Era nell’aria il passaggio dall’arancione all’arancione scuro, in realtà un rossiccio, in sostanza un lockdown di ritorno, con tutte le conseguenze sanitarie, economiche e psicosociali che ne derivano. Il sistema dei tamponi ha mostrato i limiti di chi lo ha concepito e applicato, vertici nazionali in primis. Né si possono escludere quelli domestici, visto tra l’altro che Forlì (27 chilometri da Ravenna e molto meno distante di noi da Imola) si è pur salvata da quest’ultimo oscuramento. La Regione Emilia-Romagna, giudicata tra le migliori d’Italia, la migliore secondo se stessa, ha espresso sì un sostegno meritorio alle imprese economiche nei tavoli Stato-Regioni e messo in campo una discreta organizzazione sanitaria complessiva, mostrando però anche una serie di inefficienze e qualche scivolata. Senza volerle superficialmente addossare ogni responsabilità della recrudescenza virale, la situazione attuale è la seguente, descritta dall’agenzia Adncronos nel suo dispaccio di fine settimana: “Dall’inizio dell’epidemia da Coronavirus, in Emilia-Romagna si sono registrati 258.007 casi di positività, 2.542 in più rispetto a ieri, su un totale di 32.129 tamponi eseguiti nelle ultime 24 ore. La percentuale dei nuovi positivi sul numero di tamponi fatti da ieri è del 7,9%. Purtroppo, si registrano 32 nuovi decessi”.

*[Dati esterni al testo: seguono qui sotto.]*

/-- The power controller beyond its registers (R274 to R291). -/
structure Pwr where
  queue : List Transition
  current : Option (Transition × XPhase)
  /-- The second half of an off-to-retention move (R50). -/
  thenRetain : Bool
  /-- A wake latched during COMMIT of the current entry (R281): `some true` where it came in the commit window, so that it
  wakes the domain only as a level request that is still asserted at the end. -/
  latched : Option Bool
  /-- Banks waking or sealed in this transition: those that came from retention, from off, or leave on. -/
  moving : List (Nat × Nat)
  /-- Four canary words of each bank (R283), by bank × 4 + i, and the stamp of each bank kept in AON. -/
  canary : Cells
  stamp : Vector W16 32
  /-- Level of each wake pin, for edges (R275). -/
  pins : BitVec 4
  /-- State of the domain in transition before it: 0 off, 1 retention, 2 on. -/
  was : Nat
  /-- The step in progress goes to the higher gear (R289). -/
  stepUp : Bool
deriving DecidableEq, Repr

/-- The clock controller beyond its registers (R292 to R298). -/
structure Clk where
  mRun : Bool
  kRun : Bool
  rcRun : Bool
  pllRun : Bool
  /-- Consecutive good windows of XO32M and XO32K. -/
  mGood : Nat
  kGood : Nat
  /-- The source whose failure a fallback replaces. -/
  failed : Option ClkSource
  /-- GEAR entries wait for relock (R290). -/
  pllWait : Bool
deriving DecidableEq, Repr

/-- A hardware producer that waits for a ring's reservation (R252): with a record to post through its port, or a lane
with a frame in reception. -/
inductive RingWait where
  | record (port : Nat) (words : List W16)
  | lane (k : Fin 10)
deriving DecidableEq, Repr

/-- Reservation and completion state of one ring (R248 to R255). CI and the rest are held by the controller. -/
structure Ring where
  pi : W16
  ci : W16
  cqw : W16
  cqr : W16
  /-- Places outstanding on a request ring, in order of post, with: fetched by the block; past the commit point. -/
  out : List (Nat × Bool × Bool)
  /-- Of those, the places that an engine's present task has posted itself, each with the engine (R53 class 2). -/
  owner : List (Nat × Fin 8)
  /-- Completed places whose records are unread, in record order; and places freed out of order. -/
  recs : List Nat
  freed : List Nat
  /-- The port that holds the reservation, and the producers that wait for it, in request order. -/
  holder : Option Nat
  waiting : List RingWait
deriving DecidableEq, Repr

/-- The cable matrix and levers (R265 to R270). -/
structure Cables where
  /-- GATED and LEVER of each cable (`CBL_LVDATA`). -/
  gate : Cells
  flight : List Event
  acts : List EntryAct
deriving DecidableEq, Repr

/-- A capture/compare channel beyond its registers (R302 to R311). -/
structure CcChan where
  /-- PER the pending target was formed with (R304). -/
  formed : Nat
  /-- The pending target had passed when it was formed: the channel fires again at once and rebases (R304). -/
  rebase : Bool
  /-- Rising edge held in mode 11b. -/
  heldRise : Option Nat
  /-- Shadow of RISE, FALL and WIDTH after a latching read (R308). -/
  shadow : Option (Nat × Nat × Nat)
  hop : Nat
deriving DecidableEq, Repr

/-- The cadence block beyond its registers. -/
structure Cad where
  cc : Vector CcChan 8
  snapShadow : Option Nat
  ppsHigh : Bool
  ppsHop : Nat
  posted : W16
deriving DecidableEq, Repr

/-- A conversion in progress (R313 to R321). -/
structure Conversion where
  start : Nat
  trig : Nat
  coalesced : Bool
  hop : Nat
  /-- The settings it runs with: `GAU_SDn_CFG`, or the SAR sequence mask. -/
  cfg : W16
  /-- Place of the ring 45 request that started it. -/
  request : Option Nat
deriving DecidableEq, Repr

/-- The gauge beyond its registers (R313 to R323). -/
structure Gau where
  conv : Vector (Option Conversion) 3
  /-- Whether the previous result of SD0, SD1 and the watched SAR channel lay inside its limits. -/
  inside : Vector Bool 3
  dacOut : Vector W16 2
  /-- A load that has not settled: places of the requests that made it, and the hop count. -/
  dacBusy : Vector (Option (List Nat × Nat)) 2
  posted : W16
  /-- Period and duty the PWM outputs run with. -/
  pwm : Vector (Nat × Nat) 4
deriving DecidableEq, Repr

/-- A serial unit beyond its registers (R326 to R329). -/
structure Serial where
  tx : List W16
  rx : List W16
  hop : Nat
  /-- A receive error that shows in CODE at the next octet (R329). -/
  rxErr : Bool
deriving DecidableEq, Repr

/-- What kind of operation an RF chain runs (R118, R193). -/
inductive OpKind where
  | txDedicated
  | txShared
  | receive
  | scan
  | txControl
  | rxControl
  | ack
deriving DecidableEq, Repr

/-- What MOD_FSKPRE, MOD_SPRINT and MOD_OFDM hold at a settle start: a transmission keeps these values (R145, R147,
R160). -/
structure ModHold where
  pre : Nat
  whiten : Bool
  sfd : Bool
  seed : Nat
  scr : Nat
  intlv : Bool
deriving DecidableEq, Repr

/-- An RF operation of a chain, from the RADIO entry to its end (R118 to R123, R193). -/
structure RfOp where
  kind : OpKind
  lap : Nat
  index : Nat
  /-- The RADIO entry's instant A, in network-time units. -/
  a : Nat
  /-- C or R, in network-time units. -/
  instant : Nat
  /-- The instant of the settle start. -/
  settle : Nat
  /-- The listening end of a receive or scan operation. -/
  stop : Nat
  /-- Channel number and hop entry (R192). -/
  ch : Nat
  hop : Nat
  nbr : Nat
  lanes : BitVec 10
  txClass : Nat
  /-- Ring and place of the descriptor, for a transmission; ring 0 stands for relay class 0, place for its slot. -/
  desc : Option (Nat × Nat)
  /-- The attempt has read its descriptor and frame; and the frame still waits for a bank, a counter or PD14 (R18, R30,
  R211). -/
  read : Bool
  sealWait : Bool
  /-- Frequency in 62.5 Hz units and power code, fixed at the settle start, and whether VPA clipped it (R131). -/
  freq : Nat
  pwr : Nat
  clipped : Bool
  /-- The modulator's registers as the settle start found them. -/
  held : ModHold
  /-- The C - 4 µs check passed, with its instant (R121, R139). -/
  granted : Option Nat
  /-- CCA listening is to come or runs (R201). -/
  cca : Bool
  emitted : Bool
  /-- The acknowledgement or CCA listening of this operation is over or its end has passed. -/
  listened : Bool
  ackWanted : Bool
  /-- A preamble was detected while an acknowledgement was awaited (R203, R224). -/
  heard : Bool
  /-- A hit on the cell's neighbour (R224). -/
  hit : Bool
deriving DecidableEq, Repr

/-- A chain's side of the coexistence wires (R137, R138). -/
structure Coex where
  req : Bool
  pri : Bool
  /-- What COEX_REQ is asserted for: instant A of each operation, and whether it is its acknowledgement. -/
  owners : List (Nat × Bool)
deriving DecidableEq, Repr

/-- One RF chain beyond its registers. -/
structure Rf where
  /-- Cells taken whose settle start is still to come. -/
  next : List RfOp
  op : Option RfOp
  /-- A later operation that waits for a calibration or search to end (R122). -/
  waiting : Option RfOp
  /-- AON store of CALVALID, CALTEMP and, on chain A, the four tuner profiles (R126). -/
  store : Cells
  /-- End of the open calibration gap, in network-time units. -/
  gap : Option Nat
  /-- Start of the tuner search in progress. -/
  searchAt : Nat
  coex : Coex
  /-- Reduction of the transmission in progress: 0 none, 1 6 dB, 2 12 dB (R133). -/
  backed : Nat
  /-- The other chain's lanes are blanked by this chain's transmission (R139). -/
  blanks : Bool
deriving DecidableEq, Repr

/-- The frame a lane is receiving (R177 to R189). -/
structure LaneFrame where
  /-- 2 SYNC, 3 HEADER, 4 PAYLOAD, inside MODESW too. -/
  sub : Nat
  /-- P_cur in half dB. -/
  power : Int
  mode : Octet
  /-- Its SFD was the coded one (R141). -/
  coded : Bool
  /-- RMARKER in fractions, from the sync event (R185). -/
  time : Nat
  length : Nat
  fcs4 : Bool
  /-- Index of the reserved place on the lane's ring (R187). -/
  place : Option Nat
  unplaced : Bool
  /-- It waits for the reservation of its ring (R252). -/
  waitsPlace : Bool
  modeSwitch : Bool
  /-- From the PHR: data whitening (R145), the scrambler's seed or seed index (R147, R160), interleaving (R147). -/
  whiten : Bool
  seed : Nat
  interleaved : Bool
deriving DecidableEq, Repr

/-- What a lane without a frame came from, as far as a candidate of the same cycle asks (R183). -/
inductive LanePast where
  | none
  /-- A header check that failed. -/
  | failed
  /-- A frame that ended. -/
  | ended
deriving DecidableEq, Repr

/-- A lane beyond its registers. -/
structure Lane where
  frame : Option LaneFrame
  past : LanePast
  /-- MODE, OFS and w the lane was admitted with (R174), and the mode-switch target. -/
  mode : Octet
  ofs : Int
  width : Nat
  /-- CAP, SLOTW and BUF as the settle start found them (R174). -/
  cap : W16
  slotw : Nat
  buf : Nat
  target : Option Octet
  /-- EN was written 01b while it reads 10b (R191). -/
  again : Bool
  /-- Completions posted since DOM reset: the next TAG (R190). -/
  tag : W16
deriving DecidableEq, Repr

/-- A frame handed to the link controller, judged through step 8 (R208). -/
structure Judged where
  lane : Fin 10
  chain : Chain
  frame : LaneFrame
  /-- The PSDU without its FCS. -/
  octets : List Octet
  psduLen : Nat
  rssi : Int
  lqi : Nat
  fofs : Int
  ch : Nat
  nbr : Nat
  /-- Key map entry of a secured frame. -/
  key : Nat
  /-- End of the last symbol, and the fields ahead of the RMARKER, in fractions. -/
  ended : Nat
  dpre : Nat
  ofsZero : Bool
  /-- Instant A and kind of the cell it came in, and the cell's NBR. -/
  a : Nat
  kind : OpKind
  cellNbr : Nat
deriving DecidableEq, Repr

/-- An acknowledgement called for and pending on a chain (R204 to R206). -/
structure AckOut where
  dsn : Octet
  version : Nat
  sec : Bool
  level : Nat
  kim : Nat
  key : Nat
  fcs4 : Bool
  corr : Int
  mode : Octet
  ch : Nat
  /-- Its first symbol, in network-time units. -/
  instant : Nat
  /-- Ring and place index of the completion whose ACKSENT it sets. -/
  place : Option (Nat × Nat)
deriving DecidableEq, Repr

/-- One subcarrier's value: (re + j × im) / √norm (R163). -/
structure Tone where
  re : Int
  im : Int
  norm : Nat
deriving DecidableEq, Repr

/-- One time-domain sample of R155, exactly: the sum of unit(i) × ζ^i and of √(num / den) × data(i) × ζ^i over i = 0
to 31, where ζ = exp(j × 2 × π / 64). -/
structure Sample where
  unit : List Int
  data : List Int
  num : Nat
  den : Nat
deriving DecidableEq, Repr

/-- The PHR of a SUN FSK or SUN OFDM frame as it is sent (R145, R147, R151). -/
inductive Phr where
  /-- FCS type, data whitening and length. -/
  | fsk (fcs4 whiten : Bool) (length : Nat)
  /-- Mode switch: parameter entry and New Mode. -/
  | fskSwitch (entry : Nat) (target : Octet)
  /-- RATE, length, FCS type, scrambler seed index and interleaving. -/
  | ofdm (rate length : Nat) (fcs4 : Bool) (seed : Nat) (interleaved : Bool)
deriving DecidableEq, Repr

/-- A transmission that is on the air or was last on it: what leaves the antenna port. -/
structure Emission where
  chain : Chain
  mode : Octet
  ch : Nat
  /-- Frequency in 62.5 Hz units. -/
  freq : Nat
  /-- Power as a code of R130; the carrier of a tuner search, -20 dBm, is code -8. -/
  power : Int
  /-- Network time of the operation's first symbol, and how long after it this PPDU starts, in 1/768 µs. -/
  instant : Nat
  lead : Nat
  held : ModHold
  /-- From here on, in 1/768 µs after `instant`, an unmodulated carrier follows (R135, R151). -/
  carrier : Option Nat
  phr : Option Phr
  /-- Octets ahead of the PSDU where the spec gives them: O-QPSK's preamble, SFD and PHR (R150). -/
  head : List Octet
  /-- The PSDU with its FCS; empty for a mode-switch PPDU and for the carrier of a tuner search. -/
  octets : List Octet
  /-- The PSDU as the modulator sends it: whitened where the PHR says so (R145). -/
  sent : List Octet
  /-- O-QPSK: the chips of the whole PPDU (R150). -/
  chips : List Bool
  /-- Sprint OFDM: tones of each symbol, header first (R157 to R164); the option 4 extension: of its PSDU's (R148). -/
  points : List (List Tone)
  /-- Sprint OFDM: samples of the whole frame, STF first (R154 to R156). -/
  samples : List Sample
deriving DecidableEq, Repr

/-- Link controller and modulator beyond their registers (R192 to R215). -/
structure Lnk where
  /-- Hop entries, by chain × 128 + entry. -/
  hops : Cells
  be : Vector Nat 16
  bc : Vector Nat 16
  /-- Airtime in 100 µs units by account × 9 + sub-window: accounts are the 256 hop entries, then the chains. -/
  dwell : List (Nat × Nat)
  /-- Index of the current sub-window of each profile 1 to 3. -/
  subwin : Vector Nat 3
  /-- MRAM reservations being made durable (R211). -/
  fcWait : List (Nat × Nat)
  judging : List Judged
  ackOut : Vector (Option AckOut) 2
  /-- Cells that ended while a frame of theirs was being judged: chain, A, neighbour (R224). -/
  missDue : List (Nat × Nat × Nat)
  /-- Cells that have tried a descriptor which is not complete: LAP and INDEX of the RADIO entry, and the descriptor
  (R36, R52). -/
  tries : List (Nat × Nat × (Nat × Nat))
  /-- Secured acknowledgements received that wait for PD14 (R30): chain, instant A of the attempt, frame, PSDU, LQI. -/
  ackLate : List (Chain × Nat × LaneFrame × List Octet × Nat)
  /-- Frames copied with a control frame's ring 0 place, by place (R188). -/
  control : List (Nat × List Octet)
  air : Vector (Option Emission) 2
deriving DecidableEq, Repr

Responsabili invero siamo un po’ tutti, ciascuno per la propria parte, a cominciare dalla diffusa mancanza di senso civico, esibita da troppi cittadini con comportamenti che danneggiano loro stessi e la comunità. Ieri, ad esempio, grazie al tempo soleggiato, il centro di Ravenna brulicava di gente per ogni dove, con formazione di numerosi assembramenti, persone con mascherina abbassata, o anche senza, e con poco o nessun rispetto per la distanza di sicurezza. Non meglio la situazione a Marina di Ravenna. Verso sera, in piazzale Ugo La Malfa sostava una quindicina di giovani in larga parte incuranti di ogni minima cautela protettiva.

Una regola sociologica è che il mancato rispetto delle norme è proporzionale alla mancanza dei controlli, dai quali però la battaglia contro il virus non può prescindere. Ieri, nei posti che ho indicato, non si è visto un agente in divisa che richiamasse almeno gli inadempienti a correggere i loro comportamenti, applicando loro, se renitenti, le dovute sanzioni. Prevenzione e repressione, opportunamente bilanciate, sono un fattore indispensabile di riuscita per ogni campagna volta a fronteggiare situazioni di grave turbamento della vita sociale. Nel momento tragico attuale, che lascerà comunque il nostro paese in condizioni difficili e preoccupanti, la nostra città deve mettere in campo aperto i suoi agenti, come segno di vigilanza attiva delle istituzioni e di monito al senso di responsabilità.